YOKSULLUK NAFAKASI NASIL SONA ERER?
Nafaka alacaklısı eşin ölmesi veya evlenmesiyle söz konusu nafaka kendiliğinden sona erer. Yoksulluğun ortadan kalkması, nafaka alacaklısının arada evlenme olmadan evliymiş gibi bir hayat sürdürmesi veya haysiyetsiz hayat sürdürüyor olması gibi durumlarda mahkemenin kararıyla kaldırılabilir. Ayrıca tarafların malî durumlarının değişmesi veya hakkaniyetin gerektirdiği hâllerde nafaka miktarının artırılması veya azaltılmasına hakim tarafından karar verilebilir. Uygulamada, nafaka yükümlüsü eşin nafaka hükmünün ortadan kalkması için mutlaka dava açması gerekmektedir.
İŞTİRAK NAFAKASI
Boşanma davasında verilen boşanma kararı ile, müşterek çocuğun bakımı, eğitimi vb. diğer giderleri için, velayet kendisine bırakılmayan eş tarafından diğer eşe ödenen nafakadır. Söz konusu nafakaya talep üzerine veya herhangi bir talep olmaksızın re’sen hakim tarafından hükmedilebilir. Burada önemli olan müşterek çocuğun bakımı ve giderleri olduğu için eşlerin boşanmaya konu olayda kusurlarının oranı önem arz etmez. Mahkeme tarafından daha önce tedbir nafakasına hükmedilmişse, boşanmanın veya ayrılık kararının kesinleşmesiyle birlikte bunun iştirak nafakası şeklinde ödenmesine karar verilir.

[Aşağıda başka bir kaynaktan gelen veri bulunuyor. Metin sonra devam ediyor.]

/-- The entries of a poll's READ, in order (R344): an entry whose phase does not match, or whose CHECK fails for the first
or second time in a row, ends the batch. -/
def State.takeEntries (s : State) : List (List Byte) → State
  | [] => s
  | b :: r =>
    let ci := s.wget Reg.cmdCi0
    if bitAt (leAt b 0 1) 7 != cmdPhase (s.fget Reg.cmdCount_ccount) ci then s
    else if crc32c (b.take 60) = leAt b 60 4 then (s.takeEntry b false).takeEntries r
    else
      let s := s.bump Reg.cmdCntCheck_val 1
      let n := s.fget Reg.cmdStat_retry + 1
      if n < 3 then s.fput Reg.cmdStat_retry n else (s.takeEntry b true).takeEntries r

/-- Cut a byte string into pieces of 64 bytes. -/
def chunks64 (n : Nat) (b : List Byte) : List (List Byte) := (List.range n).map (fun i => (b.drop (64 * i)).take 64)

/-- The bytes of a READ response. -/
def readBytes : ReadData → List Byte
  | .credits a b => leBytes 8 a.toNat ++ leBytes 8 b.toNat
  | .entries es => es.flatten
  | .data b => b

/-- A READ of a poll or of the standby port; those of channels are answered by the rows that need them. -/
def RdKind.polls : RdKind → Bool
  | .dma _ _ _ => false
  | _ => true

/-- The response to the oldest READ of the device's own polls on a slot (R339, R344). -/
def State.readResponse (s : State) (q : Nat) (r : ReadData) : State :=
  match (s.qp q).reads.find? (fun d => d.kind.polls) with
  | none => s
  | some d =>
    let s := (s.readsLeft q ((s.qp q).reads.erase d)).fput (Reg.qptQpStat_run q) 0
    let b := readBytes r
    match d.kind with
    | .standby => s
    | .dma _ _ _ => s
    | .credits => (s.creditLine (leAt b 0 8)).creditEvent (leAt b 8 8)
    | .cmds first n =>
      let s := s.fput Reg.cmdStat_fetch 0
      if first ≠ s.wget Reg.cmdCi0 then s
      else
        let s := s.takeEntries ((chunks64 n b).takeWhile (fun c => c.length == 64))
        let took := s.wget Reg.cmdCi0 != first
        let s := if took then s.statusBlock else s
        s.cmdNext

/-- Whether a READ of the previous poll is unanswered (R339). -/
def State.pollOpen (s : State) : Bool :=
  (List.range 16).any (fun q => ((s.qp q).reads.map (·.kind) ++ (s.qp q).rdWait).any (fun k => k.polls && k != .standby))

/-- A poll (R339, R344). -/
def State.poll (s : State) : State :=
  match s.ctrlQp with
  | none => s
  | some q =>
    if s.pollOpen then s.bump Reg.hstPollSkip_val 1
    else
      let s := s.postRead q .credits
      let n := s.fget Reg.cmdCount_ccount
      if s.flag Reg.cmdCtrl_pause || n == 0 then s
      else
        let c := s.wget Reg.cmdCi0
        (s.postRead q (.cmds c (min 8 (n - c % n)))).fput Reg.cmdStat_fetch 1

/-- The standby port reads the credit block (R327). -/
def State.standbyPoll (s : State) : State :=
  let p := 1 - s.hst.active
  if s.portMode = 1 ∧ s.portUp p = true then
    match s.ctrlSlot p with
    | some q => if (s.qp q).reads.length < 8 then s.postRead q .standby else s
    | none => s
  else s

/-- The link of a port fails (R351): its LINK_HOLD timer starts. Loss of alignment or FEC lock, and a local fault, show in
LFAULT, a fault at the other end in RFAULT (PRESUMED, log entry 27). -/
def State.linkLost (s : State) (p : Nat) (remote : Bool) : State :=
  if s.flag (Reg.hstPortStat_link p) then
    let s := (s.fput (Reg.hstPortStat_link p) 0).fput
      (if remote then Reg.hstPortStat_rfault p else Reg.hstPortStat_lfault p) 1
    s.setPort p { s.port p with holding := true }
  else s

/-- The link of a port is aligned, without a fault (R351, R354). -/
def State.linkGood (s : State) (p : Nat) : State :=
  ((s.fput (Reg.hstPortStat_link p) 1).fput (Reg.hstPortStat_lfault p) 0).fput (Reg.hstPortStat_rfault p) 0

/-- The loss has lasted LINK_HOLD (R351): the port goes down, or one not yet up waits for a new link. -/
def State.linkHeld (s : State) (p : Nat) : State :=
  if (s.port p).holding && !s.flag (Reg.hstPortStat_link p) then
    if s.portState p = 2 then s.portDown p 1 0
    else
      let s := s.setPort p { s.port p with holding := false, train := true }
      if s.portState p = 1 then s.fput (Reg.hstPortStat_state p) 0 else s
  else s

/-- The PCS realigns within LINK_HOLD (R351): unacknowledged messages are sent again. -/
def State.linkBack (s : State) (p : Nat) : State :=
  if (s.port p).holding then
    let s := (s.linkGood p).setPort p { s.port p with holding := false }
    if s.portUp p then s.each ((portSlots p).filter (fun q => s.qpRts q && !s.qpMoved q)) (fun q s => s.resend q) else s
  else s

/-- Link training of a port completes (R351); before an image is loaded the SerDes are idle (R359, R382). -/
def State.linkTrained (s : State) (p : Nat) : State :=
  if (s.port p).train && s.portState p != 3 && s.flag Reg.sysState_loaded then
    (s.linkGood p).setPort p { s.port p with train := false, holding := false }
  else s

/-- The pause of a port ends (R330): its time stays counted, and the frames that waited go out. -/
def State.pauseEnd (s : State) (p : Nat) : State :=
  if s.flag (Reg.hstPortStat_paused p) then
    let x := s.port p
    let s := (s.setPort p { x with held := [], pausedNs := s.pauseTime p }).fput (Reg.hstPortStat_paused p) 0
    x.held.foldl State.out s
  else s

/-- A PFC frame (R330): it pauses or releases priority PCP. -/
def State.pfc (s : State) (p prio quanta : Nat) : State :=
  if !s.flag (Reg.hstPortStat_link p) || prio != s.fget Reg.hstNet_pcp then s
  else if quanta = 0 then s.pauseEnd p
  else if s.flag (Reg.hstPortStat_paused p) then s
  else (s.setPort p { s.port p with pausedAt := s.sys.now }).fput (Reg.hstPortStat_paused p) 1

/-- The pause watchdog (R330): PFC_STALL, and the port goes down with cause PFC. -/
def State.pfcStall (s : State) (p : Nat) : State :=
  if s.flag (Reg.hstPortStat_paused p) && s.portUp p && s.fget Reg.hstNet_pfc_wd != 0 then
    let t := (s.sys.now - (s.port p).pausedAt) / 1000
    (s.raise 0x2005 .warn p (pf 24 4 t)).portDown p 3 0
  else s

/-- A received frame that no rule accepts (R329). -/
def State.discardFrame (s : State) (p : Nat) : State :=
  if s.flag (Reg.hstPortStat_link p) then s.bump (Reg.hstPortRxdisc_val p) 1 else s

/-- A received frame is accepted by its destination MAC and its VLAN (R329); that its FCS is correct is part of the commands
that bring its content. -/
def State.rxAccepts (s : State) (p : Nat) (f : RxFrame) : Bool :=
  (f.dmac.toNat == s.portMac p || f.dmac.toNat == 2 ^ 48 - 1) &&
    (match f.vlan with
    | some v => s.flag Reg.hstNet_vlan_en && v.toNat == s.fget Reg.hstNet_vid
    | none => !s.flag Reg.hstNet_vlan_en)

/-- A frame is received on a port (R329, R354): what FEC has met is counted, and the frame is handled or discarded. -/
def State.rxFrame (s : State) (p : Nat) (f : RxFrame) (g : State → State) : State :=
  let s := if s.flag (Reg.hstPortStat_link p) then
      (s.bump (Reg.hstPortFecCorr_val p) f.corr.toNat).bump (Reg.hstPortFecUncorr_val p) f.uncorr.toNat
    else s
  if s.rxAccepts p f then g s else s.discardFrame p

/-- A RoCEv2 packet is received for a slot (R329): without an enabled queue pair it is discarded. -/
def State.rxPacket (s : State) (q : Nat) (f : RxFrame) (g : State → State) : State :=
  s.rxFrame (slotPort q) f (fun s => if s.qpOn q then g s else s.discardFrame (slotPort q))

/-- An ARP request (R329). -/
def State.arp (s : State) (p target mac ip : Nat) : State :=
  if s.flag (Reg.hstPortStat_link p) && target == s.portIp4 p then
    s.emit p (.arp p s.vlanTag true mac (s.portMac p) (s.portIp4 p) mac ip)
  else s.discardFrame p

/-- A neighbour solicitation (R329). -/
def State.neighbour (s : State) (p target mac ip : Nat) : State :=
  if s.flag (Reg.hstPortStat_link p) && target == s.portIp6 p then
    s.emit p (.nadv p s.vlanTag mac ip (s.portMac p) target true)
  else s.discardFrame p

/-- A NAK (R333, R350). -/
def State.nak (s : State) (q : Nat) (c : NakCode) : State :=
  if !s.qpRts q then s
  else
    match c with
    | .seqErr => (s.bump (Reg.qptQpRetry_seqnaks q) 1).qpFailed q
    | .remoteAccess => s.qpError q 2
    | .remoteOperational => s.qpError q 3
    | .invalidRequest => s.qpError q 4
    | .rnr => s.qpError q 5

/-- No acknowledgement within T (R318, R333): of a message, of a READ, or of what DMA awaits. -/
def State.ackTimeout (s : State) (q : Nat) : State :=
  let s := if s.sends q then s.readsShow q else s
  let x := s.qp q
  let waits := x.reads != [] || x.msgs.any (fun m => match x.acked with
    | some a => !psnGe a m.last
    | none => true)
  if s.qpRts q && s.portUp (slotPort q) && waits then (s.bump (Reg.qptQpRetry_timeouts q) 1).qpFailed q else s

/-- Highest wire rate, in 100 Mbit/s (R334). -/
def State.rateMax (s : State) : Nat := if s.flag Reg.hstCtrl_lane then 4235 else 4000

İştirak nafakası kural olarak çocuğun 18 yaşını doldurmasına, evlenmesine veya mahkeme kararı ile ergin kılınmasıyla sona erer. Ancak çocuk ergin olmasına rağmen, eğitimine devam ediyorsa, eğitim hayatı süresince de ödenmesine devam edilir.
KİMLER TALEP EDEBİLİR? Türk Medeni Kanunu’nun 329. Maddesi; “Küçüğe fiilen bakan ana veya baba, diğerine karşı çocuk adına nafaka davası açabilir. Ayırt etme gücüne sahip olmayan küçük için gereken hâllerde nafaka davası, atanacak kayyım veya vasi tarafından da açılabilir. Ayırt etme gücüne sahip olan küçük de nafaka davası açabilir.”
YARDIM NAFAKASI
TMK m.364’e göre, Yardım nafakası, yoksulluğa düşecek alt soy, üst soy ve kardeşlere talep halinde verilen nafaka türüdür. Dava tarihinden itibaren bağlanır. İhtiyaç sahibi aile fertlerini koruma amacıyla düzenlenen bu nafakayla, ekonomik durumu el veren aile ferdinden, bakım ve diğer ihtiyaçlarını karşılamak amacıyla istenir. Mirastaki sıra cetveline göre talep edilen bu nafakada, örneğin nafaka isteyen, alt soydan nafaka talep etme hakkına sahipken, kardeşlerine bu talebi yöneltemez. Altsoyu söz konusu değilse kardeşlerine başvurabilir.
NAFAKA BORCU YERİNE GETİRİLMEZSE NE OLUR?
Kanun koyucu, nafakanın tahsili için özel hükümler ihdas ederek nafakanın tahsilini kolaylaştırmayı amaçlamıştır. Aşağıda bunları karşılaştırmalı olarak inceleyeceğiz.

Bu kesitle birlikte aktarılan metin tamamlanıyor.